Semiconductor Revenues, Space and Employment

The number of employees working in semiconductor cleanrooms is an important statistic for suppliers of consumables such as gloves and garments. The large investment now being made in 300 mm fabs will have the effect of moving people out of Class 1 cleanrooms and into Class 1000. This is due to the use of minienvironments and robotics. Robotics will also reduce the total number of workers per square foot of space and per dollar of revenue.

The U.S. semiconductor industry in mid 2004 employed 240,000 people. Intel alone employed over 70,000 people. McIlvaine estimates that 35 percent of these people work in cleanrooms. This compares with a 60 percent ratio of production workers to total workers in the broader SIC Class 367. For example in 1996 total U.S. employment in SIC 367 was 587,000 people of which 368,000 were production workers. In 1997 there were 64,000 people classified under the job description "electronic semiconductor processor. This includes all the people loading, cleaning, polishing and performing the other related tasks.

Because semiconductor revenue statistics are the most accessible, it is important to determine the relationship between numbers of employees and revenues. It is also important to determine the relationship between revenues and numbers of employees in each class of cleanroom The revenue per employee varies considerably within the industry. At Intel the revenues in 1999 were $29 billion and there were 70,000 employees. Revenue per employee was $414,000. McIlvaine estimates that 32,000 of these employees work in cleanrooms. So revenue per cleanroom employee is $906,000.

National Semiconductor is more typical. It had fiscal 2000 revenues of $2.1 billion. It employees 10,500 people. Sales revenue per employee is $204,000. Sales revenue per cleanroom employee is estimated at $400,000. This number is weighted by the fact that National has assemble plants in Asia where employment per unit of revenue is high.
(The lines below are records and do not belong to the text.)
/-- A store in global or host (R219, R233): it completes at issue (R214). -/
def storeCached (st : State) (x : Cx) (pol : Nat) (uni : Bool) (ws : List StW) : Res :=
  let lines := (ws.map (fun w => lineOf w.pa)).dedup
  if lines.any (fun l => (wordsOf (touched (lineStore ws l).1)).any (stWaits st x pol l (lineStore ws l).1)) then .hold st
  else
    let push := lines.flatMap (fun l => (wordsOf (stSet st x pol l (lineStore ws l).1 .push)).map (fun w => 64 * l + 4 * w))
    let was := st
    let st := pushFor st x pol push
    if lines.any (fun l => (wordsOf (touched (lineStore ws l).1)).any (stWaits st x pol l (lineStore ws l).1)) then .hold was
    else .done (lines.foldl (fun st l => storeLine st x pol uni l ws) st)

/-! ### The instructions -/

/-- LD and LDU after their checks. -/
def loadBody (st : State) (x : Cx) (g pol la n : Nat) (uni : Bool) (dst : Nat → Nat → Nat)
    (rs : List (Nat × DWord × Except CkFail Nat)) : Res :=
  let as := loadAccs n dst (passed st x g rs)
  if cachedSeg g then loadCached (fillTlbs st x g (passed st x g rs)) x pol la uni as else loadRaw st x g uni as

/-- ST and STU after their checks. -/
def storeBody (st : State) (x : Cx) (g pol n : Nat) (uni : Bool) (val : Nat → Nat → Word)
    (rs : List (Nat × DWord × Except CkFail Nat)) : Res :=
  let ws := storeWords n val (passed st x g rs)
  if cachedSeg g then storeCached (fillTlbs st x g (passed st x g rs)) x pol uni ws else storeRaw st ws

/-- The checks of a per-lane word, and of a word that acts once. -/
def laneChecks (st : State) (x : Cx) (g a k n : Nat) (kind : AccKind) (pol : Nat) :
    List (Nat × DWord × Except CkFail Nat) :=
  checkLanes st x g x.lanes (laneOff x g a k) n kind pol
def onceCheck (st : State) (x : Cx) (g a k n : Nat) (kind : AccKind) (pol : Nat) : Nat × DWord × Except CkFail Nat :=
  (0, onceOff x g a k, checkAddr st x g 0 (onceOff x g a k) n kind pol)

/-- A word whose lanes are checked: its one trap, the wait for a member of the team that is out, or its effect. -/
def checkedLanes (st : State) (x : Cx) (g : Nat) (rs : List (Nat × DWord × Except CkFail Nat)) (body : Res) : Res :=
  match lanesFail (segOf st x.dom x.hnd x.src.r g).base rs with
  | some t => .trap st t
  | none => if rs.any (fun p => reachAway st x.core x.crew g p.2.1) then .hold st else body

/-- A word that acts once: an address fault names every lane of the group (R234). -/
def checkedOnce (st : State) (x : Cx) (g : Nat) (p : Nat × DWord × Except CkFail Nat) (body : Res) : Res :=
  match p.2.2 with
  | .error f => .trap st (onceFail x (segOf st x.dom x.hnd x.src.r g).base p.2.1 f)
  | .ok _ => if reachAway st x.core x.crew g p.2.1 then .hold st else body

/-- LD (R232). -/
def execLd (c : Bool) (w : Fin 8) (p : Fin 4) (g : Fin 8) (d a : Fin 64) (l : Fin 16) (i : Fin 8) (st : State) :
    Host.Outcome State Fault Refusal :=
  issue (.ld c w p g d a l i) st (fun st x =>
    let n := lsBytes w.val
    let rs := laneChecks st x g.val a.val (i.val * n) n .read p.val
    checkedLanes st x g.val rs (loadBody st x g.val p.val l.val n false (fun j k => vkey (d.val + k) j) rs))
For purposes of determining usage of consumables and expenditures for cleanroom hardware there is a need to divide cleanroom workers into classes. The newest TSMC 300 mm Fab will have Class 1000 space and Class 0.1 mini environments. This compares to the Class 1 space of traditional ballroom fabs.

In our previous report McIlvaine used the following distribution of cleanroom workers in semiconductor fabs. Sixty percent Class 1; 5 percent Class 100, 15 percent Class 1000; 10 percent Class 10,000 and 10 percent Class 100,000. In this report the following distribution is used. Fifty percent Class 1-10, 5 percent Class 100, 25 percent Class 1000, 10 percent Class 10,000, and 10 percent Class 100,000. This means that there will be lower percentages in Class 1 and higher percentages in Class 1000 and that the others remain the same.
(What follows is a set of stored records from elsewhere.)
-- ==== Sys2Proof/Machine/Sync.lean ====
section
/-! DEFINITION. The fence and the maintenance instructions of chapter 8: FENCE, CFLUSH, CINV, SCBWAIT. -/

namespace Sys2Proof.Machine
open Sys2Proof

/-! ### FENCE (R253) -/

/-- The set of a word that may wait: the one that it read at its issue, whatever SCOPEW has done since (R241). -/
def heldSet (st : State) (x : Cx) (sc : Nat) : Option (BitVec 192) :=
  match x.held with
  | m :: _ => some (BitVec.ofNat 192 m)
  | [] => x.scopeSet st sc

/-- The wait of a fence, then its acquire side. `knd` bit 0 is the acquire side, bit 1 the release side; 7 is .seq. -/
def fenceBody (knd sc : Nat) (st : State) (x : Cx) : Res :=
  match heldSet st x sc with
  | none => .trap st (scopeTrap x sc)
  | some m =>
    let wide := wideSet m x.core
    if !noOuts x.gang x.cur.grp then .block (keepArgs st x [m.toNat])
    else
      let acq := fun (st : State) => Res.done (if knd.testBit 0 then acquire st x.core wide else st)
      if knd.testBit 1 then
        (match release st x.cur.gang x.core x.dom x.cur.grp (wide || decide (knd = 7)) with
         | .ok => acq st
         | .wait s => .block (keepArgs s x [m.toNat])
         | .bad d => .trap st { cause := .homeFenced, lanes := x.all, detail := BitVec.ofNat 32 d })
      else acq st

def execFence (c : Bool) (k : Fin 16) (s : Fin 32) (st : State) : Host.Outcome State Fault Refusal :=
  issue (.fence c k s) st (fenceBody k.val s.val)

/-! ### The range of CFLUSH and CINV (R254) -/

/-- The range lies wholly inside a segment. -/
def inSeg (g : Seg) (va len : Nat) : Bool := decide (g.base.toNat ≤ va) && decide (va + len ≤ g.base.toNat + g.limit.toNat)

/-- CheckAddr for a read but for XL_POLICY, at a virtual address: its package address. -/
def checkNoPol (s : State) (core dom : Nat) (va : Nat) : Except CkFail Nat :=
  if 2 ^ 57 ≤ va then .error { rank := 4, cause := .segLimit }
  else match xlate s core dom va with
    | .error f => .error f
    | .ok e => if !pteR e.leaf then .error { rank := 9, cause := .xlPermR }
      else .ok (physAddr (s.domain dom).map e.leaf (va - e.va))

/-- The 4 KiB pieces of a range: first virtual address and length of each. -/
def pieces (va len : Nat) : List (Nat × Nat) :=
  if len = 0 then []
  else (List.range ((va + len - 1) / 4096 - va / 4096 + 1)).map (fun k =>
    let a := max va ((va / 4096 + k) * 4096)
    (a, min (va + len) ((va / 4096 + k + 1) * 4096) - a))

/-- The package ranges of a checked range, or the earliest failing piece. -/
def rangePas (s : State) (core dom va len : Nat) : Except (Nat × CkFail) (List (Nat × Nat)) :=
  (pieces va len).foldr (fun p acc =>
    match checkNoPol s core dom p.1, acc with
    | .error f, _ => .error (p.1, f)
    | .ok _, .error e => .error e
    | .ok a, .ok l => .ok ((a, p.2) :: l)) (.ok [])

/-- A line holds a byte of the ranges; of everything where there is no list. -/
def lineIn (r : Option (List (Nat × Nat))) (l : Nat) : Bool :=
  match r with
  | none => true
  | some ps => ps.any (fun p => decide (lineOf p.1 ≤ l) && decide (l ≤ lineOf (p.1 + p.2 - 1)))

/-- The checks of CFLUSH and CINV in order: the trap, or the set and the ranges. -/
def rangeCheck (st : State) (x : Cx) (sc a b : Nat) (allMem : Bool) :
    Except TrapReq (BitVec 192 × Option (List (Nat × Nat))) :=
  match x.scopeSet st sc with
  | none => .error (scopeTrap x sc)
  | some m =>
    if allMem then .ok (m, none)
    else
      let va := (x.s2 a).toNat
      let len := (x.s b).toNat
      if 0x01000000 < len || len ≠ 0 && !(inSeg (x.src.r.rdSeg 0) va len || inSeg (x.src.r.rdSeg 6) va len) then
        .error { cause := .segLimit, lanes := x.all, addr := x.s2 a }
      else match rangePas st x.core x.dom va len with
        | .error (v, f) => .error { cause := f.cause, lanes := x.all, addr := BitVec.ofNat 64 v, detail := f.detail }
        | .ok ps => .ok (m, some ps)

/-! ### What each L1 does (R255) -/

/-- CFLUSH in the L1 of core `c`: untracked dirty words pushed, owned words returned. -/
def flushL1 (r : Option (List (Nat × Nat))) (g dom : Nat) (s : State) (c : Nat) : State :=
  ((s.l1Lines c).filter (fun p => lineIn r p.1)).foldl (fun s p =>
    writebackLine (if fenced s p.1 then s else pushLine s c g dom p.1 0xFFFF) c dom p.1 0xFFFF) s

/-- CINV in the L1 of core `c`: V and S sectors become I. -/
def invL1 (r : Option (List (Nat × Nat))) (s : State) (c : Nat) : State :=
  dropFills (s.mapL1 c (fun l e => if lineIn r l then e.dropVS else e)) c

/-- A push or writeback of the set's L1s in the range is still on its way. -/
def flushBusy (s : State) (m : BitVec 192) (r : Option (List (Nat × Nat))) : Bool :=
  let mine := fun (q : Req) => (decide (q.kind = .push) || decide (q.kind = .writeback)) && m.getLsbD q.core && lineIn r q.line
  s.coh.reqs.any (fun q => mine q.r) || s.coh.replies.any (fun p => mine p.r)

/-- The fenced die that keeps the instruction from completing whole: a core of the set that does not answer, or a home
that takes no push. DEDUCED: notes/assumptions/45. -/
def flushBad (s : State) (m : BitVec 192) (r : Option (List (Nat × Nat))) (push : Bool) : Option Nat :=
  match (coresOf m).find? (fun c => coreFenced s c) with
  | some c => some (coreDie c)
  | none =>
    if !push then none
    else ((coresOf m).findSome? (fun c =>
      (((s.l1Lines c).filter (fun p => lineIn r p.1 && decide (p.2.looseWords ≠ 0) && fenced s p.1)).head?).map (fun p => lineDie p.1)))

/-- A set and ranges as a waiting word keeps them, and back. -/
def packRange (m : BitVec 192) (r : Option (List (Nat × Nat))) : List Nat :=
  m.toNat :: (match r with
    | none => [0]
    | some ps => 1 :: ps.flatMap (fun p => [p.1, p.2]))
def pairUp : List Nat → List (Nat × Nat)
  | a :: b :: l => (a, b) :: pairUp l
  | _ => []
def unpackRange (l : List Nat) : BitVec 192 × Option (List (Nat × Nat)) :=
  (BitVec.ofNat 192 (l.headD 0), if l.getD 1 0 = 0 then none else some (pairUp (l.drop 2)))

/-- The whole of CFLUSH (`push`) or CINV: its operands, set and translations are read and the L1s of the set act when it
issues, and it completes when what they sent is complete. -/
def maintBody (push : Bool) (sc a b : Nat) (allMem : Bool) (st : State) (x : Cx) : Res :=
  match (if x.held.isEmpty then rangeCheck st x sc a b allMem else .ok (unpackRange x.held)) with
  | .error t => .trap st t
  | .ok (m, r) =>
    let cs := (coresOf m).filter (fun c => !coreFenced st c)
    let st := if !x.held.isEmpty then st
      else if push then cs.foldl (flushL1 r x.cur.gang x.dom) st else cs.foldl (invL1 r) st
    if push && flushBusy st m r then .block (keepArgs st x (packRange m r))
    else match flushBad st m r push with
      | some d => .trap st { cause := .homeFenced, lanes := x.all, detail := BitVec.ofNat 32 d }
      | none => .done st

def execCflush (c : Bool) (s : Fin 32) (a b : Fin 64) (l : Fin 2) (st : State) : Host.Outcome State Fault Refusal :=
  issue (.cflush c s a b l) st (maintBody true s.val a.val b.val (decide (l.val = 1)))

def execCinv (c : Bool) (s : Fin 32) (a b : Fin 64) (l : Fin 2) (st : State) : Host.Outcome State Fault Refusal :=
  issue (.cinv c s a b l) st (maintBody false s.val a.val b.val (decide (l.val = 1)))

/-! ### SCBWAIT (R256) -/

/-- An entry of the core's scoreboard, but for those of the copies `but`, meets the bytes `lo` to `hi - 1` of its Pound. -/
def scoreMeets (s : State) (core lo hi : Nat) (but : List Nat) : Bool :=
  s.eng.copies.any (fun p => !but.contains p.1 && p.2.ranges.any (fun r => decide (r.1 = core) && decide (r.2.1 < hi) && decide (lo ≤ r.2.2)))

/-- The Pound bytes that SCBWAIT waits for, from its first to past its last, as it read them at its issue. -/
def scbBytes (x : Cx) (a b : Nat) (allMem : Bool) : Nat × Nat :=
  match x.held with
  | lo :: hi :: _ => (lo, hi)
  | _ =>
    if allMem then (x.crew.pbase, x.crew.pbase + poundBytes x.crew.kw x.crew.rw)
    else
      let lo := (x.src.r.rdSeg 1).base.toNat + (x.s a).toNat
      (lo, lo + (x.s b).toNat)

/-- SCBWAIT: a copy of its own chain is not waited for (R29). -/
def scbBody (a b : Nat) (allMem : Bool) (st : State) (x : Cx) : Res :=
  let r := scbBytes x a b allMem
  if x.held.isEmpty && !allMem && decide ((x.src.r.rdSeg 1).limit.toNat < (x.s a).toNat + (x.s b).toNat) then
    .trap st { cause := .segLimit, lanes := x.all, detail := 1, addr := (x.s a).zeroExtend 64 }
  else
    let but := if x.held.isEmpty then chainCopies st x else x.held.drop 2
    if r.1 < r.2 && scoreMeets st x.core r.1 r.2 but then .block (keepArgs st x (r.1 :: r.2 :: but)) else .done st

def execScbwait (c : Bool) (a b : Fin 64) (l : Fin 2) (st : State) : Host.Outcome State Fault Refusal :=
  issue (.scbwait c a b l) st (scbBody a.val b.val (decide (l.val = 1)))

end Sys2Proof.Machine
end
Another useful factor in projecting cleanroom expenditures is the relationship between revenues and wafer starts. TSMC, as an example had sales of NT $65 billion ($2 billion) in the first half of 2000. Annual sales are therefore $4 billion. Wafer annual capacity in 1999 was 1.8 million eight inch equivalent wafers. This is expected to reach 3.4 million by the end of 2000. So this is roughly $1000/wafer. This would mean that a typical 20,000/wafer start per month fab would generate $40 million per month or $480 million per year in revenues.

With the finer line sizes and bigger wafers the revenue per wafer will increase substantially. Previously we used revenues /ft2 of Class 1 space = $22,485. For the next five years we are using an average of $25,000 but with the realization that the umber will increase each year.
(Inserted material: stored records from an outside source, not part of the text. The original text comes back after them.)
-- ==== Sys2Proof/Machine/Crews.lean ====
section
/-! DEFINITION. Dispatch and the life of a crew: slot tables and resources (R370, R371), the candidates and the start of
a crew (R372, R373), stealing (R369), EXIT and TDONE (R94, R389), the end of a crew and of a task (R374, R384). -/

namespace Sys2Proof.Machine
open Sys2Proof

/-! ### Slots and resources of a core (R370, R371) -/

/-- The crews that hold resources of a core. -/
def crewsOn (s : State) (core : Nat) : List (Nat × Crew) := s.work.crews.filter (fun p => decide (p.2.holds? = some core))

/-- A gang still holds its slot: a slice lives or an L or A instruction is outstanding (R374). -/
def gangHolds (s : State) (gk : Nat) (g : Gang) : Bool :=
  !g.liveSlices.isEmpty || s.work.outs.any (fun p => decide (p.2.gang = gk))

/-- Slot `k` of a core is taken by a gang: the gang's crew. -/
def slotCrew (s : State) (core k : Nat) : Option (Nat × Crew) :=
  (crewsOn s core).find? (fun p => (s.gangsOf p.1).any (fun g => decide (g.2.slot = k) && gangHolds s g.1 g.2))

/-- A slot table entry (Table 12-6). -/
def State.slotWord (s : State) (core k : Nat) : Word := smGet 0 s.sched.slots (16 * core + k)

/-- An entry qualifies for a queue's crew at a priority, as a reserved slot or as an open one (R371). -/
def slotQual (w : Word) (rsv : Bool) (dom que pri : Nat) : Bool :=
  w.getLsbD 31 && decide (fld w.toNat 27 3 = dom) && (w.getLsbD 30 == rsv) &&
    (if rsv then decide (fld w.toNat 21 6 = que) else decide (fld w.toNat 18 3 ≤ pri))

/-- The free slots of a core that qualify. -/
def freeSlots (s : State) (core : Nat) (rsv : Bool) (dom que pri : Nat) : List Nat :=
  (List.range 16).filter (fun k => (slotCrew s core k).isNone && slotQual (s.slotWord core k) rsv dom que pri)

/-- Registers a crew takes. -/
def crewRegs (kw rw : Word) : Nat := (rwNg rw + 1) * kwLanes kw * (rwNr rw + 1)

/-- A sum over the crews of a core. -/
def coreSum (s : State) (core : Nat) (f : Crew → Nat) : Nat := ((crewsOn s core).map (fun p => f p.2)).sum

/-- The lowest base at which `n` bytes fit between intervals (base, size) below `cap`. DEDUCED: notes/assumptions/74. -/
def firstFit (cap n : Nat) (l : List (Nat × Nat)) : Option Nat :=
  let bases := 0 :: l.map (fun p => p.1 + p.2)
  let ok := fun b => decide (b + n ≤ cap) && l.all (fun p => decide (b + n ≤ p.1) || decide (p.1 + p.2 ≤ b))
  (bases.filter ok).foldl (fun a b => match a with | none => some b | some c => some (min b c)) none

/-- Where `n` Pound bytes fit on a core. -/
def poundFit (s : State) (core n : Nat) : Option Nat :=
  firstFit 327680 n ((crewsOn s core).map (fun p => (p.2.pbase, poundBytes p.2.kw p.2.rw)))

/-- A place for a crew on a core: its slots, its Pound base, whether the slots are reserved ones. -/
structure Fit where
  slots : List Nat
  pbase : Nat
  rsv : Bool
  deriving DecidableEq, Repr

/-- The registers, Pound and tiles of a core hold a request, and `r` times the reserve word's amounts beside it. DEDUCED: notes/assumptions/75. -/
def resFit (s : State) (core r : Nat) (kw rw : Word) : Bool :=
  let v := smGet 0 s.sched.reserve core
  decide (coreSum s core (fun w => crewRegs w.kw w.rw) + crewRegs kw rw + r * fld v.toNat 0 16 ≤ 32768) &&
  decide (coreSum s core (fun w => poundBytes w.kw w.rw) + poundBytes kw rw + r * (1024 * fld v.toNat 16 9) ≤ 327680) &&
  decide (coreSum s core (fun w => rwNt w.rw) + rwNt rw + r * fld v.toNat 25 4 ≤ 8)

/-- The place that dispatch gives a crew on a core: RSV slots of its queue, else open slots that leave the reserve
word's amounts free (R371). -/
def fit (s : State) (core dom que : Nat) (kw rw : Word) : Option Fit :=
  let n := rwNg rw + 1
  let rs := freeSlots s core true dom que (kwPri kw)
  let os := freeSlots s core false dom que (kwPri kw)
  match poundFit s core (poundBytes kw rw) with
  | none => none
  | some b =>
    if n ≤ rs.length && resFit s core 0 kw rw then some { slots := rs.take n, pbase := b, rsv := true }
    else if n ≤ os.length && resFit s core 1 kw rw then some { slots := os.take n, pbase := b, rsv := false }
    else none

/-! ### Dies that take work -/

/-- A fence of the die is being prepared (R501). -/
def preparing (s : State) (d : Nat) : Bool := s.fab.fences.any (fun f => decide (f.die = d))

/-- Dispatch works on the die. -/
def dieWorks (s : State) (d : Nat) : Bool := decide ((s.die d).st = .admitted) && !preparing s d && !s.mgmt.stopped

/-! ### The Basin (R374) -/

/-- The Basin intervals of a die. -/
def basinUsed (s : State) (d : Nat) : List (Nat × Nat) :=
  s.work.tasks.flatMap (fun t => (t.2.basin.filter (fun b => decide (b.1 = d))).map (fun b => b.2))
Previously the model showed 100 ft2 of cleanroom space per employee. This should increase because of automation. However, we have redefined space to "space in use" and have therefore, adjusted the model to 40 ft2/employee. Since there are often three shifts, the employee is occupying a space of 120 ft/2. The ft2 per employee is lower when capacity is higher and the plants are all operating with maximum number of shifts and workers.